Semarang, 15 Juni 1998
Kepada
Yth. Bapak H. M. Soeharto
di Tempat
TOKOH IDOLA [1]
Dengan hormat,
Kami pengagum Bapak sejak di SLTA. Akhir-akhir ini kami merasa sedih, bingung tidak bisa berbuat apa-apa. Seolah-olah semua orang sudah membenci Bapak, padahal tidak demikian kenyataannya.
Kebetulan kami anggota Rotary Club Semarang Kunthi, juga beberapa organisasi sosial lainnya, ternyata masih banyak, bahkan sangat banyak orang yang masih hormat, masih mengagumi Bapak dan merasa kasihan Bapak dan keluarga.
Satu (1) jam sebelum pengumuman Bapak berhenti menjadi Presiden tanggal 21 Mei 1998, kami sudah di depan TV, karena kami kebetulan sudah dapat berita dari teman-teman. Rasanya tidak percaya, sedih. Kami menangis mendengar keputusan yang Bapak ambil.
Kami ingat dulu sewaktu masih di SLTA, kemudian masuk FISIP Undip, kemudian litsus menjadi PNS. Bahkan pada waktu S-2 di UGM tahun 1991, Program Pengkajian Ketahanan Nasional harus melewati litsus. Kami tidak berubah, bahwa tokoh idola kami adalah Presiden RI Bapak Soeharto. Barangkali nanti kami ada kesempatan untuk melanjutkan S-3, kami tidak akan berubah sesudahnya ditanya siapa tokoh idola kami. Kami juga mempunyai koleksi yang cukup lengkap tentang buku-buku Biograf Bapak, yang ditulis oleh beberapa penulis.
Kami menulis surat ini tidak mempunyai maksud-maksud tertentu, kecuali hanya ingin menyampaikan pada Bapak, bahwa kami terus berdo’a semoga Bapak tabah menghadapi semua ini dan tetap sehat.

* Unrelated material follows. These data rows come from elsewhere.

theorem execRestepTake_keeps {p_ : Allow} {z : State} {s : State}  (hevents_ : p_.may .events = true) (hpec_ : p_.may .pec = true) (haln_ : p_.may .aln = true) (hisl_ : p_.may .isl = true) (hosc_ : p_.may .osc = true) (hcap_ : p_.may .cap = true) (hevr_ : p_.may .evr = true) (htime_ : p_.clock = true) (h_ : Keeps p_ z s) : KeepsOut p_ z (execRestepTake s) := by
  unfold execRestepTake
  repeat' (first | with_reducible assumption | with_reducible exact Keeps.refl _ _ | with_reducible apply State.advance_keeps | with_reducible apply State.stepTo_keeps | with_reducible apply State.setServo_keeps | with_reducible apply State.complete_keeps | with_reducible apply KeepsRes.done | with_reducible apply KeepsRes.accepted | with_reducible apply KeepsRes.waiting | with_reducible apply KeepsOut.next | refine State.setTime_keeps _ (fun h_ => by first | exact h_ | simpa only [updAt_length] using h_ | with_unfolding_all rfl) ?_ ?_ | with_reducible apply keepsParts_intro | with_reducible exact Or.inl (by with_reducible assumption) | with_reducible exact Or.inr rfl | simp only [keeps_mk] | with_reducible refine keepsMk_of ?_ ⟨rfl, rfl⟩ (fun h_ => by first | exact h_ | simpa only [updAt_length] using h_ | with_unfolding_all rfl) ?_ ?_ | split | intro _ _ | dsimp only | intro _ _ | intro _)

theorem execLeapSecondEnd_keeps {p_ : Allow} {z : State} {s : State}  (htime_ : p_.clock = true) (h_ : Keeps p_ z s) : KeepsOut p_ z (execLeapSecondEnd s) := by
  unfold execLeapSecondEnd
  repeat' (first | with_reducible assumption | with_reducible exact Keeps.refl _ _ | with_reducible apply State.advance_keeps | with_reducible apply State.setRf_keeps | with_reducible apply KeepsRes.done | with_reducible apply KeepsRes.accepted | with_reducible apply KeepsRes.waiting | with_reducible apply KeepsOut.next | refine State.setTime_keeps _ (fun h_ => by first | exact h_ | simpa only [updAt_length] using h_ | with_unfolding_all rfl) ?_ ?_ | with_reducible apply keepsParts_intro | with_reducible exact Or.inl (by with_reducible assumption) | with_reducible exact Or.inr rfl | simp only [keeps_mk] | with_reducible refine keepsMk_of ?_ ⟨rfl, rfl⟩ (fun h_ => by first | exact h_ | simpa only [updAt_length] using h_ | with_unfolding_all rfl) ?_ ?_ | split | intro _ _ | dsimp only | intro _ _ | intro _)

theorem State.ppsEdge_keeps {p_ : Allow} {z : State} {s : State} (rising : Bool) (widthNs : Nat)  (htime_ : p_.clock = true) (h_ : Keeps p_ z s) : Keeps p_ z (State.ppsEdge s rising widthNs) := by
  unfold State.ppsEdge
  repeat' (first | with_reducible assumption | with_reducible exact Keeps.refl _ _ | with_reducible apply State.countFld_keeps | with_reducible apply State.stampEdge_keeps | with_reducible refine State.stampEdge_keeps_of (by with_reducible assumption) ?_ ?_ | refine State.setTime_keeps _ (fun h_ => by first | exact h_ | simpa only [updAt_length] using h_ | with_unfolding_all rfl) ?_ ?_ | with_reducible apply keepsParts_intro | with_reducible exact Or.inl (by with_reducible assumption) | with_reducible exact Or.inr rfl | simp only [keeps_mk] | with_reducible refine keepsMk_of ?_ ⟨rfl, rfl⟩ (fun h_ => by first | exact h_ | simpa only [updAt_length] using h_ | with_unfolding_all rfl) ?_ ?_ | with_reducible apply keeps_ite | split | intro _ _ | dsimp only | intro _ _ | intro _)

Selamat Ulang Tahun tanggal 8 Juni 1998 yang lalu, semoga Bapak panjang umur. Amiin
Mohon maaf apabila ada kata-kata yang tidak berkenan. (DTS)
Maturnuwun.
Hormat kami,
Ny. Dra. Generoosa Goenarsi S. Smi
Jawa Tengah
[1] Dikutip langsung dari dalam sebuah buku berjudul “Empati di Tengah Badai: Kumpulan Surat Kepada Pak Harto 21 Mei – 31 Desember 1998”, (Jakarta: Kharisma, 1999), hal 389-390. Surat ini merupakan salah satu dari 1074 surat yang dikirim masyarakat Indonesia dari berbagai pelosok, bahkan luar negeri, antara tanggal 21 Mei – 31 Desember 1998, yang menyatakan simpati setelah mendengar Pak Harto mengundurkan diri. Surat-surat tersebut dikumpulkan dan dibukukan oleh Letkol Anton Tabah.